§ **Exercise objective**: Return all lines from the listing below in which the string "gives" occurs.

§ **Supplied material**:
'''

/-- R152: the bounds of the fixed selectors over a window whose values are at most M in magnitude, and the alternating
window's nine values. Selectors 3, 5, 6 and 7 are taken at their default readings (log entry 5). -/
def Obligations.FixedSelectorsAreBounded : Prop :=
  (∀ (coef : Window 32) (W : Lookback) (M : Int), M ≤ 65535 → (∀ k : Fin 16, |W[k]| ≤ M) →
    ∀ (code : BitVec 8) (y : Int), code.toNat ≤ 8 → filterExact coef code W = .ok y →
      |y| ≤ (if code = 0 ∨ code = 1 then M
        else if code = 2 ∨ code = 5 ∨ code = 7 then 2 * M
        else if code = 3 ∨ code = 6 then 3 * M
        else if code = 4 then ⌈(83619 * M : ℚ) / 10000⌉
        else ⌈(93619 * M : ℚ) / 10000⌉)) ∧
  (∀ coef : Window 32,
    let W : Lookback := Vector.ofFn fun k => if 5 < k.val then 0 else if k.val % 2 = 0 then 65535 else -65535
    filterExact coef 0 W = .ok 0 ∧ filterExact coef 1 W = .ok 65535 ∧ filterExact coef 2 W = .ok 131070 ∧
    filterExact coef 3 W = .ok 196605 ∧ filterExact coef 4 W = .ok 547997 ∧ filterExact coef 5 W = .ok (-131070) ∧
    filterExact coef 6 W = .ok (-65535) ∧ filterExact coef 7 W = .ok 131070 ∧
    filterExact coef 8 W = .ok (-613532))

/-- R137, R152: over a legal RWIN no selector but 255 sets SAT_INT. -/
def Obligations.DitherFilterNeverClamps : Prop :=
  ∀ (s : State) (code : BitVec 8), s.RwinInRange → code.toNat ≤ 8 →
    ∃ y, s.filter code (signedView s.rwin) = .ok (y, s) ∧ filterExact s.coef code (signedView s.rwin) = .ok y

/-! ## The quantizer -/

/-- R160: the value of every binary32 pattern. A finite n of the model stands for n · 2^(-149). -/
def Obligations.SampleDecodingIsExact : Prop :=
  ∀ b : Word,
    (IsNan b → f32 b = .nan) ∧
    (IsInf b → f32 b = .inf (b.getLsbD 31)) ∧
    (¬ NotFinite b → ∃ n : Int, f32 b = .finite n ∧ (n : ℚ) / 2 ^ 149 = f32Value b) ∧
    f32Value 0x00000000#32 = 0 ∧ f32Value 0x80000000#32 = 0

/-- R162, R164: the scaled sample is the floor of s · 2^(15+f), an infinity for an infinite sample and 0 for a NaN. -/
def Obligations.ScalingIsExactThenFloors : Prop :=
  ∀ (f : Nat) (b : Word),
    (¬ NotFinite b → scaleSample f b = .finite ⌊f32Value b * 2 ^ (15 + f)⌋) ∧
    (IsNan b → scaleSample f b = .finite 0) ∧
    (IsInf b → scaleSample f b = if b.getLsbD 31 then .negInf else .posInf)

/-- R161: QUANT in a legal state. The sample is scaled, the error-feedback filter reads EWIN before the push, the sum is
clamped to 64 bits, RWIN is filled and then filtered, the biased sum is shifted, the residual of the unsaturated
candidate is pushed, and the output is saturated to 16 bits; each flag is set exactly by its event. CFG, COEF and the
input do not change. -/
def Obligations.QuantRunsTheSevenSteps : Prop :=
  ∀ (s : State) (b : Word), s.Legal →
    let f := (s.cfg.extractLsb' 20 4).toNat + 1
    let filled := fillValue (s.cfg.getLsbD 16) s.lfsr
    let rwin := push s.rwin (BitVec.ofInt 17 filled.1)
    ∃ e0 D0 : Int,
      filterExact s.coef (s.cfg.extractLsb' 0 8) (signedView s.ewin) = .ok e0 ∧
      filterExact s.coef (s.cfg.extractLsb' 8 8) (signedView rwin) = .ok D0 ∧
      let e := clamp64 e0
      let D := clamp64 D0
      let x := if IsNan b then 0 else ⌊f32Value b * 2 ^ (15 + f)⌋
      let P := if IsInf b then (if b.getLsbD 31 then -2 ^ 63 else 2 ^ 63 - 1) else clamp64 (x + e)
      let c := (P + D + 2 ^ (f - 1)) / 2 ^ f
      let r := P - c * 2 ^ f
      exec (.quant 0 b) s = .next
        { s with
          lfsr := filled.2
          rwin := rwin
          ewin := push s.ewin (BitVec.ofInt 64 (clamp64 r))
          status := s.status ||| (if IsNan b then 0x080#32 else 0) |||
            (if e0 ≠ e ∨ D0 ≠ D ∨ r ≠ clamp64 r then 0x100#32 else 0) |||
            (if IsInf b ∨ x + e ≠ clamp64 (x + e) then 0x040#32 else 0) |||
            (if c ≠ clamp16 c then 0x020#32 else 0)
          responses := s.responses ++ [.ok [BitVec.ofInt 32 (clamp16 c)]] }

/-- R168: QUANT's encoding, and its only rejection; it is not rejected in any CFG, FAST = 1 included. -/
def Obligations.QuantRejectsReservedBitsAlone : Prop :=
  (∀ b : Word, encode (.quant 0 b) = [0x40000000#32, b]) ∧
  (∀ (s : State) (rsv : BitVec 28) (b : Word), rsv ≠ 0 → exec (.quant rsv b) s = .next (rejectedWith 2 s)) ∧
  (∀ (s : State) (b : Word), s.Legal → ∃ t w, exec (.quant 0 b) s = .next t ∧
    t.responses = s.responses ++ [.ok [w]] ∧ t.cfg = s.cfg ∧ t.coef = s.coef ∧ t.input = s.input ∧
    t.status &&& 0xFFFFFE1F#32 = s.status &&& 0xFFFFFE1F#32)

/-- R169: with DSEL = 0 and ESEL = 0 a finite sample gives sat16(floor(s · 2^15 + 1/2)), whatever fixbits and the rest of
the state are, and a NaN gives 0. -/
def Obligations.WithoutDitherOrFeedbackQuantRounds : Prop :=
  ∀ (s : State) (b : Word), s.Legal → s.dsel = 0 → s.esel = 0 →
    (¬ NotFinite b → ∃ t, exec (.quant 0 b) s = .next t ∧
      t.responses = s.responses ++ [.ok [BitVec.ofInt 32 (clamp16 ⌊f32Value b * 2 ^ 15 + 1 / 2⌋)]]) ∧
    (IsNan b → ∃ t, exec (.quant 0 b) s = .next t ∧ t.responses = s.responses ++ [.ok [0]])

/-- R166: the residual, before its clamp, lies in [-D - 2^(f-1), -D + 2^(f-1)), for every clamped sum P, dither value D and
fixbits. -/
def Obligations.ResidualIsBoundedByTheDither : Prop :=
  ∀ (f : Nat) (P D : Int), 1 ≤ f →
    -D - 2 ^ (f - 1) ≤ residual f P D ∧ residual f P D < -D + 2 ^ (f - 1) ∧
      (D = 0 → -2 ^ (f - 1) ≤ residual f P D ∧ residual f P D < 2 ^ (f - 1))

/-- R166, R152: after a sample with a fixed dither selector, the value stored in EWIN[0] lies in the interval
[-D - 2^(f-1), -D + 2^(f-1)) that R166 gives the unclamped residual, D being the dither value that the new RWIN gives. Only
the bound is said; the value itself is `QuantRunsTheSevenSteps`'s. Selectors 3, 5, 6 and 7 are taken at their default
readings (log entry 5). -/
def Obligations.StoredResidualIsBounded : Prop :=
  ∀ (s : State) (b : Word), s.Legal → s.dsel.toNat ≤ 8 → ∃ t D, exec (.quant 0 b) s = .next t ∧
    filterExact t.coef t.dsel (signedView t.rwin) = .ok D ∧
    -D - 2 ^ (s.fixbits - 1) ≤ t.ewin[0].toInt ∧ t.ewin[0].toInt < -D + 2 ^ (s.fixbits - 1)

/-- R173: a sample of +1.5 at fixbits 16 with no error feedback and a dither value of at most 65535 in magnitude answers
32767 and sets SAT_OUT, with the residual 65536, 0 or -65536 as the dither value decides; with the reset seed it is 0. -/
def Obligations.OnePointFiveSaturates : Prop :=
  (∀ (s : State) (D : Int), s.Legal → s.esel = 0 → s.fixbits = 16 →
    filterExact s.coef s.dsel (signedView (push s.rwin (BitVec.ofInt 17 (fillValue s.decor s.lfsr).1))) = .ok D →
    |D| ≤ 65535 →
    ∃ t, exec (.quant 0 0x3FC00000#32) s = .next t ∧ t.responses = s.responses ++ [.ok [32767]] ∧
      t.status.getLsbD 5 = true ∧
      t.ewin[0].toInt = if D < -32768 then 65536 else if D < 32768 then 0 else -65536) ∧
  (∃ t, exec (.quant 0 0x3FC00000#32) State.reset = .next t ∧ t.rwin[0].toInt = 9019 ∧ t.ewin[0].toInt = 0)

/-- R174: with ESEL = 1 and no dither the feedback loop closes. From a stored residual of at most half an output step, over
any number of finite samples of magnitude at most 1/2, the sum of the scaled samples and the reconstructed sum of the
outputs differ by exactly the last residual less the first, and the last residual is again at most half an output step. -/
def Obligations.ErrorFeedbackConservesTheSignal : Prop :=
  ∀ (s : State) (samples : List Word), s.Legal → s.esel = 1 → s.dsel = 0 →
    -2 ^ (s.fixbits - 1) ≤ s.ewin[0].toInt → s.ewin[0].toInt < 2 ^ (s.fixbits - 1) →
    (∀ b ∈ samples, ¬ NotFinite b ∧ |f32Value b| ≤ 1 / 2) →
    ∃ t new, execAll (convert false samples) s = .next t ∧ t.responses = s.responses ++ new ∧
      (samples.map fun b => ⌊f32Value b * 2 ^ (15 + s.fixbits)⌋).sum -
          2 ^ s.fixbits * ((outputSamples new).map BitVec.toInt).sum = t.ewin[0].toInt - s.ewin[0].toInt ∧
      -2 ^ (s.fixbits - 1) ≤ t.ewin[0].toInt ∧ t.ewin[0].toInt < 2 ^ (s.fixbits - 1)

/-- R25: after n samples from a legal state, for k < n the elements RWIN[k] and EWIN[k] are what the sample k places back
left as the most recent, and for k >= n they are what RWIN[k-n] and EWIN[k-n] were, which is 0 where the windows began
zero-filled. -/
def Obligations.WindowsHoldTheLastSixteen : Prop :=
  ∀ (s : State) (samples : List Word), s.Legal → ∃ t, execAll (convert false samples) s = .next t ∧
    ∀ k : Fin 16,
      (k.val < samples.length → ∃ u, execAll (convert false (samples.take (samples.length - k.val))) s = .next u ∧
        t.rwin[k] = u.rwin[0] ∧ t.ewin[k] = u.ewin[0]) ∧
      (samples.length ≤ k.val →
        t.rwin[k] = s.rwin[k.val - samples.length]! ∧ t.ewin[k] = s.ewin[k.val - samples.length]! ∧
        (s.rwin = zeros 17 → s.ewin = zeros 64 → t.rwin[k] = 0 ∧ t.ewin[k] = 0))

/-! ## The fast path -/

/-- R171: QUANT4 with FAST = 1 leaves the state that four QUANTs leave, and answers their four outputs packed two a word,
the earlier lane low; with FAST = 0 it is rejected with NOT_FAST, and a reserved bit is checked first. -/
def Obligations.Quant4IsFourQuants : Prop :=
  (∀ b0 b1 b2 b3 : Word, encode (.quant4 0 b0 b1 b2 b3) = [0x50000000#32, b0, b1, b2, b3]) ∧
  (∀ (s : State) (rsv : BitVec 28) (b0 b1 b2 b3 : Word),
    rsv ≠ 0 → exec (.quant4 rsv b0 b1 b2 b3) s = .next (rejectedWith 2 s)) ∧
  (∀ (s : State) (b0 b1 b2 b3 : Word), s.cfg.getLsbD 27 = false →
    exec (.quant4 0 b0 b1 b2 b3) s = .next (rejectedWith 7 s)) ∧
  (∀ (s : State) (b0 b1 b2 b3 : Word), s.Legal → s.cfg.getLsbD 27 = true →
    ∃ (t : State) (o0 o1 o2 o3 : BitVec 16),
      execAll [.quant 0 b0, .quant 0 b1, .quant 0 b2, .quant 0 b3] s = .next
        { t with responses := s.responses ++ [.ok [BitVec.ofInt 32 o0.toInt], .ok [BitVec.ofInt 32 o1.toInt],
          .ok [BitVec.ofInt 32 o2.toInt], .ok [BitVec.ofInt 32 o3.toInt]] } ∧
      exec (.quant4 0 b0 b1 b2 b3) s = .next
        { t with responses := s.responses ++ [.ok [BitVec.ofNat 32 (o1.toNat * 2 ^ 16 + o0.toNat),
          BitVec.ofNat 32 (o3.toNat * 2 ^ 16 + o2.toNat)]] })

/-- R170: CFG.FAST changes no value that a quantization computes. -/
def Obligations.FastChangesNoValue : Prop :=
  ∀ (s : State) (b : Word), s.Legal →
    ∃ t, exec (.quant 0 b) s = .next t ∧
      exec (.quant 0 b) { s with cfg := s.cfg ^^^ 0x08000000#32 } = .next { t with cfg := t.cfg ^^^ 0x08000000#32 }

/-- R172: for any number of samples, CONVERT's fast expansion (QUANT4 groups, then QUANT for the remainder) leaves the same
state and gives the same output samples as one QUANT a sample. -/
def Obligations.FastConvertEqualsScalarConvert : Prop :=
  ∀ (s : State) (samples : List Word), s.Legal → s.cfg.getLsbD 27 = true →
    ∃ (t : State) (fast scalar : List Response),
      execAll (convert true samples) s = .next { t with responses := s.responses ++ fast } ∧
      execAll (convert false samples) s = .next { t with responses := s.responses ++ scalar } ∧
      outputSamples fast = outputSamples scalar ∧ (outputSamples scalar).length = samples.length

/-- R255: where a stream is cut into blocks is not seen. Converting two blocks one after the other leaves the state and
gives the output samples of converting them as one, on the fast path too, whatever the length of the first. -/
def Obligations.BlockBoundariesAreNotSeen : Prop :=
  ∀ (s : State) (xs ys : List Word) (fast : Bool), s.Legal → (fast = true → s.cfg.getLsbD 27 = true) →
    ∃ (t : State) (whole blocks : List Response),
      execAll (convert fast (xs ++ ys)) s = .next { t with responses := s.responses ++ whole } ∧
      execAll (convert fast xs ++ convert fast ys) s = .next { t with responses := s.responses ++ blocks } ∧
      outputSamples whole = outputSamples blocks

/-- R149: with the coefficients 1.0, 0, ..., selector 255 is selector 1 on every window, and a session run with ESEL = 255
gives the responses of ESEL = 1 and leaves the same state but for CFG.ESEL. -/
def Obligations.UnitUserFilterIsSelectorOne : Prop :=
  (∀ (W : Lookback), filterExact unitCoef 255 W = filterExact unitCoef 1 W) ∧
  (∀ (s : State) (samples : List Word), s.Legal → s.coef = unitCoef → s.esel = 255 →
    ∃ t, execAll (convert false samples) s = .next t ∧
      execAll (convert false samples) { s with cfg := withEsel 1 s.cfg } = .next { t with cfg := withEsel 1 t.cfg })

/-! ## The assembler -/

/-- R84: the worked encodings. -/
def Obligations.WorkedEncodingsAssemble : Prop :=
  assembleLine "CFG" = some [0x20F00200#32] ∧
  assembleLine "CFG fast=1" = some [0x28F00200#32] ∧
  assembleLine "CFG dsel=NONE, esel=0" = some [0x20F00000#32] ∧
  assembleLine "CFG dsel=NONE, esel=1" = some [0x20F00001#32] ∧
  assembleLine "CFG dsel=TRIANGULAR, decor=1, esel=4, fixbits=8" = some [0x20710204#32] ∧
  assembleLine "WCOEF 0, 0x3F800000" = some [0x30000000#32, 0x3F800000#32] ∧
  assembleLine "RDREG 0x01" = some [0x60000001#32]

/-- R81, R86: SETUP writes the 9-bit dither_mode in bits 16:8 of its one CFG word, shaping in ESEL, fixbits and FAST in
theirs. -/
def Obligations.SetupPlacesTheDitherMode : Prop :=
  ∀ (fixm1 : BitVec 4) (dither : BitVec 9) (shaping : BitVec 8) (fast : BitVec 1), ∃ cw : Word,
    (AsmLine.setup fixm1 dither shaping fast).words = [cw] ∧ cw.extractLsb' 8 9 = dither ∧
    cw.extractLsb' 0 8 = shaping ∧ cw.extractLsb' 20 4 = fixm1 ∧ cw.extractLsb' 27 1 = fast ∧
    cw.extractLsb' 28 4 = 2 ∧ cw &&& 0x070E0000#32 = 0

'''

§ **Answer area**:
/-- R169: with DSEL = 0 and ESEL = 0 a finite sample gives sat16(floor(s · 2^15 + 1/2)), whatever fixbits and the rest of
the state are, and a NaN gives 0. -/
[-D - 2^(f-1), -D + 2^(f-1)) that R166 gives the unclamped residual, D being the dither value that the new RWIN gives. Only
state and gives the same output samples as one QUANT a sample. -/
gives the output samples of converting them as one, on the fast path too, whatever the length of the first. -/
gives the responses of ESEL = 1 and leaves the same state but for CFG.ESEL. -/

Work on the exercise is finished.